§ **The problem**:
Work through the data and say how many lines contain "Bool". The number alone is the answer.

§ **Records to process**:
------------

-- ==== Sys2Proof/Machine/Supervision.lean ====
section
/-! DEFINITION. Supply and clock supervision: slowing the clocks (R488 to R491), the clock monitor (R429, R487), rail and
temperature holds (R430, R492, R522), AVSBus telemetry (R493), and lockstep mismatches (R425, R426). -/

namespace Sys2Proof.Machine

/-! ### Slowing the clocks -/

/-- Every command in its count meets a slowed clock (R491), and so does the DRAM window (R310). -/
def State.markSlow (s : State) : State :=
  let s := allUnits.foldl (fun s u => match (s.unit u).run with
    | some p => if p.stage == .running then s.loosenIf u p true else s
    | none => s) s
  { s with dram := { s.dram with slowSeen := true } }

/-- Root cycles of a stretch that a halving takes over: 11 for each nominal tick since it began, where within the two ticks it
began and ended is free (log 85). -/
def State.stretchSoFar (s : State) : Nat :=
  if s.power.stretch then 11 * (s.tu.wall - s.power.stretchAt) + 22 - (Config.freeCycle s.freeCtr).toNat % 45 else 0

/-- The halving begins while PWR_WARN_N is low and the root PLL runs, and takes over a stretch, whose root cycles so far count in
the DROOP event (R488 to R490). -/
def State.halve (s : State) : State :=
  if !s.power.warnLow || !s.rootOn || s.power.halved then s
  else
    let add := s.stretchSoFar
    let s := { s with
      freeCtr := s.freeCtr + 1
      power := { s.power with
        halved := true
        halvedAt := s.tu.wall
        stretch := false
        stretchCycles := s.power.stretchCycles + add }
      tu := { s.tu with halved := true }
      hoop := { s.hoop with halveEdge := true } }
    s.markSlow.event .halveStart []

/-- PWR_WARN_N_FALL (R481, R488): the clocks are halved, and Hoop writes a counter entry. -/
def execPwrWarnNFall (s : State) : Result :=
  let s := ({ s with power := { s.power with warnLow := true } }).halve
  .next (if s.hoopRuns && s.power.phase != .off then { s with evr := s.evr.entry } else s)

/-- PWR_WARN_N_RISE (R488). -/
def execPwrWarnNRise (s : State) : Result := .next { s with power := { s.power with warnLow := false } }

/-- HALVE_END (R488): PWR_WARN_N has been high for 10 µs; the event carries the µs since its fall. In Park PWR_WARN_N is not
served (R499). -/
def execHalveEnd (s : State) : Result :=
  if !s.power.halved || s.power.warnLow || s.power.st == 5 then .next s
  else
    let us := (s.tu.wall - s.power.halvedAt) / 400
    let s := { s with
      power := { s.power with halved := false }
      tu := { s.tu with halved := false }
      hoop := { s.hoop with halveEdge := true } }
    .next (s.event .halveEnd (words [us]))

/-- The VDD_CORE target in µV (R493): 0.750 V until the AVSBus write. -/
def State.coreTarget (s : State) : Nat := if s.power.avsWritten then 725000 + 5000 * s.id.avsCode else 750000

/-- Is VDD_CORE at `uv` µV below the stretch threshold, target × 0.94 (R489, R492). -/
def State.stretchBelow (s : State) (uv : Nat) : Bool := decide (100 * uv < 94 * s.coreTarget)

/-- DROOP (R489, R490): VDD_CORE crosses to `uv` µV, below the stretch threshold. A crossing is counted; outside a halving it
stretches the clocks. -/
def execDroop (uv : Nat) (s : State) : Result :=
  if !s.rootOn || !s.stretchBelow uv then .next s
  else
    let s := { s with power := { s.power with vddLow := true, stretchCount := s.power.stretchCount + 1 } }
    if s.power.halved then .next s
    else .next ({ s with
      power := { s.power with stretch := true, stretchAt := if s.power.stretch then s.power.stretchAt else s.tu.wall }
      hoop := { s.hoop with stretchSeen := true } }).markSlow

/-- DROOP_END (R489): VDD_CORE, at `uv` µV, has been back above the threshold for 64 root cycles; a stretch that a halving took
over has ended already. -/
def execDroopEnd (uv rootCycles : Nat) (s : State) : Result :=
  if s.stretchBelow uv then .next s else
  let add := if s.power.stretch then rootCycles else 0
  .next { s with power := { s.power with
    vddLow := false
    stretch := false
    stretchCycles := s.power.stretchCycles + add } }

/-! ### Holds of the compute domain -/

/-- A rail hold begins (R430, R489). -/
def State.railHolds (s : State) : State :=
  if s.hoop.railHold then s
  else
    let s := ({ s with hoop := { s.hoop with railHold := true } }).stopDomain
    (((s.hoopErr 4).event .railHold []).detectReset 0 none none 4).sendEnter

/-- STRETCH_LIMIT (R489): a stretch of 50 µs becomes a rail hold. -/
def execStretchLimit (s : State) : Result :=
  if s.power.stretch && s.hoopRuns then .next s.railHolds else .next s

/-- Nominal of a rail in µV (R512). -/
def State.railNominal (s : State) : Rail → Nat
  | .core => s.coreTarget
  | .sram => 850000
  | .ao => 800000
  | .ddrq => 500000
  | .ddra => 900000
  | .serdes => 850000
  | .serdesH => 1200000
  | .csi => 1200000
  | .io => 1800000
  | .pll => 900000

/-- Hold thresholds of a rail in µV, below and above (R492). -/
def State.railHold (s : State) (r : Rail) : Nat × Nat :=
  let n := s.railNominal r
  match r with
  | .core => (n * 90 / 100, n * 110 / 100)
  | .sram => (790000, 920000)
  | .ao => (740000, 870000)
  | _ => (n * 93 / 100, n * 107 / 100)

/-- RAIL_THRESHOLD (R430, R492): a rail has been at `uv` µV for the filter time. Below 0.740 V of VDD_AO the hardware path of
R426 asserts ERR_OUT_N (R494). -/
def execRailThreshold (r : Rail) (uv : Nat) (s : State) : Result :=
  let t := s.railHold r
  if t.1 ≤ uv ∧ uv ≤ t.2 || !s.hoopRuns then .next s
  else
    let s := { s with hoop := { s.hoop with railsOut := if s.hoop.railsOut.contains r then s.hoop.railsOut else s.hoop.railsOut ++ [r] } }
    .next s.railHolds

/-- RAIL_RECOVER (R430): rails and temperature have been inside their limits for 1 ms. -/
def execRailRecover (s : State) : Result :=
  if s.hoop.tempOver || s.power.stretch || !s.hoopRuns then .next s
  else .next { s with hoop := { s.hoop with railsOut := [], railHold := false, tempHold := false } }

/-- The field of a reading in quarter degrees (R523): VALID, and TEMP held at its end values. -/
def tempWord (q : Int) : BitVec 16 := BitVec.ofNat 16 (0x8000 + wrapNat 11 (clampInt (-1024) 1023 q))

/-- TEMPERATURE_READ (R430, R522, R523): above 128 °C on any sensor holds the compute domain; at 120 °C or less on every sensor
the temperature is back. -/
def execTemperatureRead (quarterDegrees : List Int) (s : State) : Result :=
  if quarterDegrees.length ≠ 24 ∨ s.hoopRuns = false then .next s
  else
    let s := { s with power := { s.power with temps := Vector.ofFn fun i => tempWord (quarterDegrees.getD i.val 0) } }
    if quarterDegrees.any fun q => decide (512 < q) then
      let s := { s with hoop := { s.hoop with tempOver := true } }
      if s.hoop.tempHold then .next s
      else
        let s := ({ s with hoop := { s.hoop with tempHold := true } }).stopDomain
        .next (((s.hoopErr 5).event .tempHold []).detectReset 0 none none 5).sendEnter
    else if quarterDegrees.all fun q => decide (q ≤ 480) then .next { s with hoop := { s.hoop with tempOver := false } }
    else .next s

/-! ### Clock monitor (R429, R487) -/

/-- A clock fault: its HOOP_ERR bits, and the hold from the first one on. -/
def State.clockFault (s : State) (bits : List Nat) : State :=
  let s := bits.foldl (fun s b => s.hoopErr b) s
  let s := { s with hoop := { s.hoop with goodWindows := 0 } }
  if s.hoop.clockHold then s
  else ((({ s with hoop := { s.hoop with clockHold := true } }).stopDomain).detectReset 0 none none (bits.headD 2)).sendEnter

/-- The HOOP_ERR bits that a window's counts set: 2 for the frequency, 3 for a ratio (R429, R433). -/
def State.windowFaults (s : State) (fclk aclk cclk tclk : Nat) : List Nat :=
  let low := if s.power.halved || s.hoop.halveEdge then 5500 else 11000
  let high := if s.power.halved && !s.hoop.halveEdge then 5500 else 11000
  let stretched := s.power.stretch || s.hoop.stretchSeen
  let off := fun (a b lim : Nat) => decide (max a b - min a b > lim)
  (if fclk * 100 > high * 101 || (fclk * 100 < low * 97 && !stretched) then [2] else []) ++
  (if off aclk (2 * fclk) 2 || off (2 * cclk) fclk 4 || off (11 * tclk) (4 * fclk) 22 then [3] else [])

/-- CLOCK_WINDOW (R429): 250 AO_XTAL cycles end, while the root PLL runs; 100 windows that pass end a clock hold. -/
def execClockWindow (fclk aclk cclk tclk : Nat) (s : State) : Result :=
  if !s.rootOn || !s.hoopRuns then .next s
  else
    let bits := s.windowFaults fclk aclk cclk tclk
    let s := { s with hoop := { s.hoop with halveEdge := false, stretchSeen := s.power.stretch } }
    if !bits.isEmpty then .next (s.clockFault bits)
    else if s.hoop.clockHold then
      let n := s.hoop.goodWindows + 1
      .next { s with hoop := { s.hoop with goodWindows := n, clockHold := decide (n < 100), pllLost := s.hoop.pllLost && decide (n < 100) } }
    else .next s

/-- PLL_LOCK_LOSS (R487): a clock fault at once. -/
def execPllLockLoss (s : State) : Result :=
  if !s.rootOn || !s.hoopRuns then .next s
  else .next (({ s with hoop := { s.hoop with pllLost := true } }).clockFault [2])

/-! ### Lockstep, AVSBus, DRAM windows, ERR_OUT_N -/

/-- OSIER_LOCKSTEP_MISMATCH (R425). -/
def execOsierLockstepMismatch (s : State) : Result :=
  if s.hoopRuns then .next ((s.hoopErr 1).detectReset 1 none none 0) else .next s

/-- HOOP_LOCKSTEP_MISMATCH (R426): the hardware path asserts ERR_OUT_N and holds the compute domain in reset; only a cold boot
clears it. -/
def execHoopLockstepMismatch (s : State) : Result :=
  if s.power.st = 5 then .next s
  else
    let s := (s.hoopErr 0).assertErr 0 true
    .next ({ s with hoop := { s.hoop with hoopLs := true } }).stopDomain

/-- AVS_TELEMETRY (R493): a poll that is not acknowledged, or differs from the on-die monitor by more than 15 mV. Protil polls once
it has made its write, while its clocks run. -/
def execAvsTelemetry (acked : Bool) (telemetryUv monitorUv : Nat) (s : State) : Result :=
  if s.power.phase != .up || 3 ≤ s.power.st || s.hoop.hoopLs then .next s else
  let off := decide (max telemetryUv monitorUv - min telemetryUv monitorUv > 15000)
  .next { s with power := { s.power with avsErr := s.power.avsErr || !acked || off } }

/-- DRAM_WINDOW_END (R310): while the schedule runs. -/
def execDramWindowEnd (s : State) : Result :=
  if !s.dram.ready || s.dram.selfRefresh then .next s
  else .next { s with dram := { s.dram with
    windows := s.dram.windows + 1#32
    clkSlowed := s.dram.clkSlowed || s.dram.slowSeen || s.slowed
    slowSeen := s.slowed } }

/-- ERR_OUT_MIN_HOLD (R428, R499): the 100 µs are over; in Park the pin keeps its level. -/
def execErrOutMinHold (s : State) : Result := if s.power.st = 5 then .next s else .next ({ s with hoop := { s.hoop with minHold := false } }).releaseErr

/-! ### HOOP_KICK (R448, R469) -/

/-- A write of HOOP_KICK: Protil only. -/
def State.writeKick (s : State) (m : Nat) (v : Word) : State :=
  if m = 0x02 ∧ bitAt v 0 then { s with hoop := { s.hoop with sinceKick := 0 } } else s

/-- HOOP_KICK. -/
def execHoopKick (master : Byte) (v : Word) (s : State) : Result := .next (s.writeKick master.toNat v)

end Sys2Proof.Machine
end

------------

§ **Solution to this task**:
2